Exercise objective
Among the entries below, find the line with "respValid : Bool", then quote it and each following line up to and including the line with "err : ErrCode", and nothing else.

[Items from a dataset]
-- ==== Sys2Proof/Machine/State.lean ====
section
/-! DEFINITION. The state of the machine as plain data, the reasons a step can stop, and the state after
reset (10_state.md R20 to R41). -/

namespace Sys2Proof.Machine

/-- Why the machine stops. -/
inductive Fault where
  /-- A register that holds a value only under its valid bit is read while that bit is 0. The spec states this
  stop: "A model must treat a read of one of these while its valid bit is 0 as a fault, not as zero" (R37; U1;
  D24). Raised by the Requester's `read` action, and by the `6Cxx` continuation if `CMD` holds no value, which
  no run reaches (`Inv.pendingCommand`). Safe. -/
  | invalidRead (r : Reg)
deriving DecidableEq, Repr

/-- What the model gives no meaning to. -/
inductive Refusal where
  /-- An instruction without a meaning yet. Raised by refused arms of `exec`; there is none. Safe. -/
  | notModelled (mnemonic : String)
  /-- The `pin_unblock` text line: "a model refuses it" (R81, U13). Raised by `expandText` only, never by a
  step. Safe. -/
  | pinUnblockHasNoMac
  /-- A `#<hex>` operand of more than 255 bytes (R79). Raised by `assemble` only, never by a step. Safe. -/
  | operandTooLong
deriving DecidableEq, Repr

/-- The whole state: the configuration, the request port, the registers of R22, and what stands outside the
Block (the agents' coming actions, and the commands already handed to the card). -/
structure State where
  /-- The parameters of R6. No step writes them (R38, R272). -/
  cfg : Config
  /-- `REQ` (R23). -/
  req : Word
  /-- `req_valid` (R23). -/
  reqValid : Bool
  /-- `DIN_LEN` (R24). -/
  dinLen : Byte
  /-- `DIN` (R24): 255 bytes, of which the first `DIN_LEN` are the data operand. -/
  din : Vector Byte 255
  /-- `CMD_VALID` (R27). -/
  cmdValid : Bool
  /-- `CMD` (R27). -/
  cmd : Command
  /-- `TX` (R28). -/
  tx : List Byte
  /-- `FSM_STATE` (R29). A transmission is pending exactly while it is not `done` (R41). -/
  fsm : FsmState
  /-- `RESP_VALID` (R33). -/
  respValid : Bool
  /-- `RESP_STATUS` (R33). -/
  respStatus : Status
  /-- `RESP_SW` (R33). -/
  respSw : Byte × Byte
  /-- `RESP_RAW` (R33). -/
  respRaw : List Byte
  /-- `RESP_TLV` (R33). -/
  respTlv : List TlvRecord
  /-- `RESP_TLV_DIAG` (R33). -/
  respTlvDiag : TlvDiag
  /-- `ERR` (R34). -/
  err : ErrCode
  /-- `DS_VALID` (R35). -/
  dsValid : Bool
  /-- `DS_STATUS` (R35). -/
  dsStatus : Status
  /-- `DT_VALID` (R36). -/
  dtValid : Bool
  /-- `DT_TLV` (R36). -/
  dtTlv : List TlvRecord
  /-- `DT_DIAG` (R36). -/
  dtDiag : TlvDiag
  /-- MODEL'S OWN (log 3): the coming actions of the Requester, the Transport and the host, in order. -/
  agenda : List Stimulus
  /-- MODEL'S OWN (log 4): every byte sequence handed to the Transport, newest first. A reset does not take it
  back (R271). -/
  transmitted : List (List Byte)
deriving DecidableEq, Repr

/-- What a step answers. -/
abbrev Result := Host.Outcome State Fault Refusal

/-- The value `CMD` is given at reset, where R39 says "unspecified". DESIGN CHOICE (log 5): readable only while
`CMD_VALID = 1`. -/
def blankCommand : Command := ⟨.select, 0, 0, 0, 0, none, none, none⟩

/-- The state after reset (R39, R270). Where R39 gives a value it stands here; the contents of registers whose
valid bit is 0 and the input port are DESIGN CHOICES (log 5, log 6). -/
def State.reset : State where
  cfg := defaultConfig
  req := 0
  reqValid := false
  dinLen := 0
  din := Vector.replicate 255 0
  cmdValid := false
  cmd := blankCommand
  tx := []
  fsm := .done
  respValid := false
  respStatus := .ok
  respSw := (0, 0)
  respRaw := []
  respTlv := []
  respTlvDiag := .decoded
  err := .none
  dsValid := false
  dsStatus := .ok
  dtValid := false
  dtTlv := []
  dtDiag := .decoded
  agenda := []
  transmitted := []

end Sys2Proof.Machine
end

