-- ==== Sys2Proof/Machine/Dispatch.lean ====
section
/-! DEFINITION. The meaning of each request, one arm per constructor of `Instr`. -/

namespace Sys2Proof.Machine

def exec (i : Instr) (s : State) : Host.Outcome State Fault Refusal :=
  match i with
  | .select => Sys2Proof.Machine.execSelect s
  | .getResponse len => Sys2Proof.Machine.execGetResponse len s
  | .getData tag => Sys2Proof.Machine.execGetData tag s
  | .putData secure tag => Sys2Proof.Machine.execPutData secure tag s
  | .getProcessingOptions => Sys2Proof.Machine.execGetProcessingOptions s
  | .readRecord record sfi => Sys2Proof.Machine.execReadRecord record sfi s
  | .externalAuthenticate => Sys2Proof.Machine.execExternalAuthenticate s
  | .generateAc type => Sys2Proof.Machine.execGenerateAc type s
  | .resetPinTryCounter => Sys2Proof.Machine.execResetPinTryCounter s
  | .offlineChangePin => Sys2Proof.Machine.execOfflineChangePin s
  | .verify => Sys2Proof.Machine.execVerify s
  | .applicationBlock => Sys2Proof.Machine.execApplicationBlock s
  | .applicationUnblock => Sys2Proof.Machine.execApplicationUnblock s
  | .withLength len => Sys2Proof.Machine.execWithLength len s
  | .exchange => Sys2Proof.Machine.execExchange s
  | .decodeStatus sw1 sw2 => Sys2Proof.Machine.execDecodeStatus sw1 sw2 s
  | .decodeTlv => Sys2Proof.Machine.execDecodeTlv s

end Sys2Proof.Machine
end

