/-! ## Whole-machine rules -/

/-- The invariant holds after reset. -/
def Obligations.ResetSatisfiesTheInvariant : Prop := Inv State.reset

/-- Every step keeps the invariant. -/
def Obligations.StepKeepsTheInvariant : Prop := ∀ s t : State, Inv s → step s = .next t → Inv t

/-- No step is refused, and under the invariant a step stops only at a read that R37 forbids. -/
def Obligations.StepStopsOnlyAtForbiddenReads : Prop :=
  (∀ (s : State) (r : Refusal), step s ≠ .refused r) ∧
  ∀ (s : State) (f : Fault), Inv s → step s = .fault f →
    ∃ r, f = .invalidRead r ∧ holdsValue s r = false ∧ Stimulus.read r ∈ s.agenda

/-- R38, R272: no step changes the configuration. -/
def Obligations.ConfigurationIsNeverWritten : Prop := ∀ s t : State, step s = .next t → t.cfg = s.cfg

/-- R24: `DIN_LEN` and `DIN` change only by the Requester driving them. -/
def Obligations.OnlyTheRequesterWritesDin : Prop :=
  ∀ s t : State, step s = .next t →
    (t.dinLen = s.dinLen ∧ t.din = s.din) ∨
    (accepts s = false ∧ Stimulus.driveDin t.dinLen t.din ∈ s.agenda)

/-- R24: two states that differ only in the bytes of `DIN` at index `DIN_LEN` and above run every request alike. -/
def Obligations.BytesAboveDinLenAreNotRead : Prop :=
  ∀ (i : Instr) (s t : State) (b : Vector Byte 255),
    b.toList.take s.dinLen.toNat = s.din.toList.take s.dinLen.toNat → exec i s = .next t →
    exec i { s with din := b } = .next { t with din := b }

/-- R40: each valid bit but `RESP_VALID` is cleared only by a reset; `RESP_VALID` is cleared only by a reset or an
accepted EXCHANGE. -/
def Obligations.ValidBitsAreClearedOnlyByReset : Prop :=
  ∀ s t : State, step s = .next t →
    ((s.cmdValid = true ∧ t.cmdValid = false) ∨ (s.dsValid = true ∧ t.dsValid = false) ∨
      (s.dtValid = true ∧ t.dtValid = false) → accepts s = false ∧ Stimulus.reset ∈ s.agenda) ∧
    (s.respValid = true ∧ t.respValid = false →
      (accepts s = true ∧ decode s.req = .ok .exchange) ∨ (accepts s = false ∧ Stimulus.reset ∈ s.agenda))

/-- R27, R220, R221, R224, R240: a protocol step changes neither `CMD` nor the registers of the other requests. It changes
`ERR` only when it ends the exchange, and then keeps all six Response registers; a step that does not end the exchange
keeps them too; and any step that does not keep them surfaces a Response: it ends a pending exchange in `Done` with
`RESP_VALID = 1` and leaves `ERR`. -/
def Obligations.ProtocolStepsKeepOtherRegisters : Prop :=
  ∀ (s t : State) (a : Answer), deliver a s = .next t →
    t.cmd = s.cmd ∧ t.cmdValid = s.cmdValid ∧ t.dsValid = s.dsValid ∧ t.dsStatus = s.dsStatus ∧ t.dtValid = s.dtValid ∧
    t.dtTlv = s.dtTlv ∧ t.dtDiag = s.dtDiag ∧ t.dinLen = s.dinLen ∧ t.din = s.din ∧ t.req = s.req ∧ t.reqValid = s.reqValid ∧
    t.cfg = s.cfg ∧ t.agenda = s.agenda ∧ (t.err ≠ s.err → s.fsm ≠ .done ∧ t.fsm = .done ∧ sameResponse s t) ∧
    (t.fsm ≠ .done → sameResponse s t) ∧
    (¬ sameResponse s t → s.fsm ≠ .done ∧ t.fsm = .done ∧ t.respValid = true ∧ t.err = s.err)

/-- R240: every accepted request, legal or not, overwrites `ERR`: what it held before has no effect. -/
def Obligations.AcceptedRequestOverwritesErr : Prop :=
  ∀ (s : State) (e : ErrCode), accepts s = true → step { s with err := e } = step s

/-- R55, R214: bytes go to the Transport only by an accepted EXCHANGE, which sends `CMD`, or by the continuation of a
pending `Sent`; and then they are in `TX` and an answer is owed. -/
def Obligations.TransmissionsComeOnlyFromExchanges : Prop :=
  ∀ s t : State, step s = .next t →
    t.transmitted = s.transmitted ∨
    (t.transmitted = t.tx :: s.transmitted ∧ t.fsm ≠ .done ∧
      ((accepts s = true ∧ decode s.req = .ok .exchange ∧ t.tx = serialize s.cmd) ∨
       (accepts s = false ∧ s.fsm = .sent)))

/-- R37, R39: what stands in `CMD` while `CMD_VALID = 0` reaches no other register, so the value the model gives it at
reset (log 5) can be any. -/
def Obligations.UnreadableCommandHasNoEffect : Prop :=
  ∀ (i : Instr) (s t : State) (c : Command), s.cmdValid = false → exec i s = .next t →
    exec i { s with cmd := c } = .next { t with cmd := if t.cmdValid then t.cmd else c }

/-! ## Assembler -/

/-- R79: a line with a `#` operand of at most 255 bytes loads exactly its bytes and presents the word of its request; a
line without one presents the word only. R79 says that an operand must be at most 255 bytes long; that the assembler
refuses a longer one is the model's choice (log 15). -/
def Obligations.AssembledLineLoadsItsOperand : Prop :=
  ∀ (l : Line) (i : Instr) (o : Option (List Byte)), lineParts l = (i, o) →
    (o = none → assemble l = .ok [.present (encode i)]) ∧
    (∀ b, o = some b → b.length ≤ 255 → ∃ n d, assemble l = .ok [.driveDin n d, .present (encode i)] ∧
      ∀ s : State, dinOperand { s with dinLen := n, din := d } = b) ∧
    (∀ b, o = some b → 255 < b.length → assemble l = .error .operandTooLong)

/-- R80: every pseudo-instruction is its builder line and then EXCHANGE, and that line is a builder's. R81: what each
text line maps to; `pin_unblock` is refused. -/
def Obligations.PseudoInstructionsBuildThenExchange : Prop :=
  ((∀ b, expandPseudo (.selectApplication b) = [.select b, .exchange]) ∧
    (∀ t, expandPseudo (.getDataOp t) = [.getData t, .exchange]) ∧
    (∀ s t b, expandPseudo (.putDataOp s t b) = [.putData s t b, .exchange]) ∧
    (∀ r f, expandPseudo (.readRecordOp r f) = [.readRecord r f, .exchange]) ∧
    (∀ b, expandPseudo (.verifyOp b) = [.verify b, .exchange]) ∧
    expandPseudo .getProcessingOptionsOp = [.getProcessingOptions, .exchange] ∧
    (∀ t b, expandPseudo (.generateAcOp t b) = [.generateAc t b, .exchange]) ∧
    (∀ b, expandPseudo (.externalAuthenticateOp b) = [.externalAuthenticate b, .exchange]) ∧
    (∀ b, expandPseudo (.unblockPinOp b) = [.resetPinTryCounter b, .exchange]) ∧
    (∀ b, expandPseudo (.applicationBlockOp b) = [.applicationBlock b, .exchange]) ∧
    ∀ b, expandPseudo (.applicationUnblockOp b) = [.applicationUnblock b, .exchange]) ∧
  (∀ p : Pseudo, ∃ l sh, expandPseudo p = [l, .exchange] ∧ builtShape (lineParts l).1 = some sh) ∧
  (∀ b, expandText (.select b) = .ok (.selectApplication b)) ∧
  expandText .getProcessingOptions = .ok .getProcessingOptionsOp ∧
  (∀ r f, expandText (.readRecord r f) = .ok (.readRecordOp r f)) ∧
  (∀ t b, expandText (.generateAc t (some b)) = .ok (.generateAcOp t b)) ∧
  (∀ t, expandText (.generateAc t none) = .ok (.generateAcOp t [])) ∧
  (∀ b : Byte, expandText (.getData (.one b)) = .ok (.getDataOp (BitVec.ofNat 16 b.toNat))) ∧
  (∀ t : Half, expandText (.getData (.two t)) = .ok (.getDataOp t)) ∧
  (∀ (tag : TagId) (v : List Byte), expandText (.putData tag v) = .ok (.putDataOp false (tagCode tag) v)) ∧
  expandText .pinUnblock = .error .pinUnblockHasNoMac
end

Response to this task
  respValid : Bool
  /-- `RESP_STATUS` (R33). -/
  respStatus : Status
  /-- `RESP_SW` (R33). -/
  respSw : Byte × Byte
  /-- `RESP_RAW` (R33). -/
  respRaw : List Byte
  /-- `RESP_TLV` (R33). -/
  respTlv : List TlvRecord
  /-- `RESP_TLV_DIAG` (R33). -/
  respTlvDiag : TlvDiag
  /-- `ERR` (R34). -/
  err : ErrCode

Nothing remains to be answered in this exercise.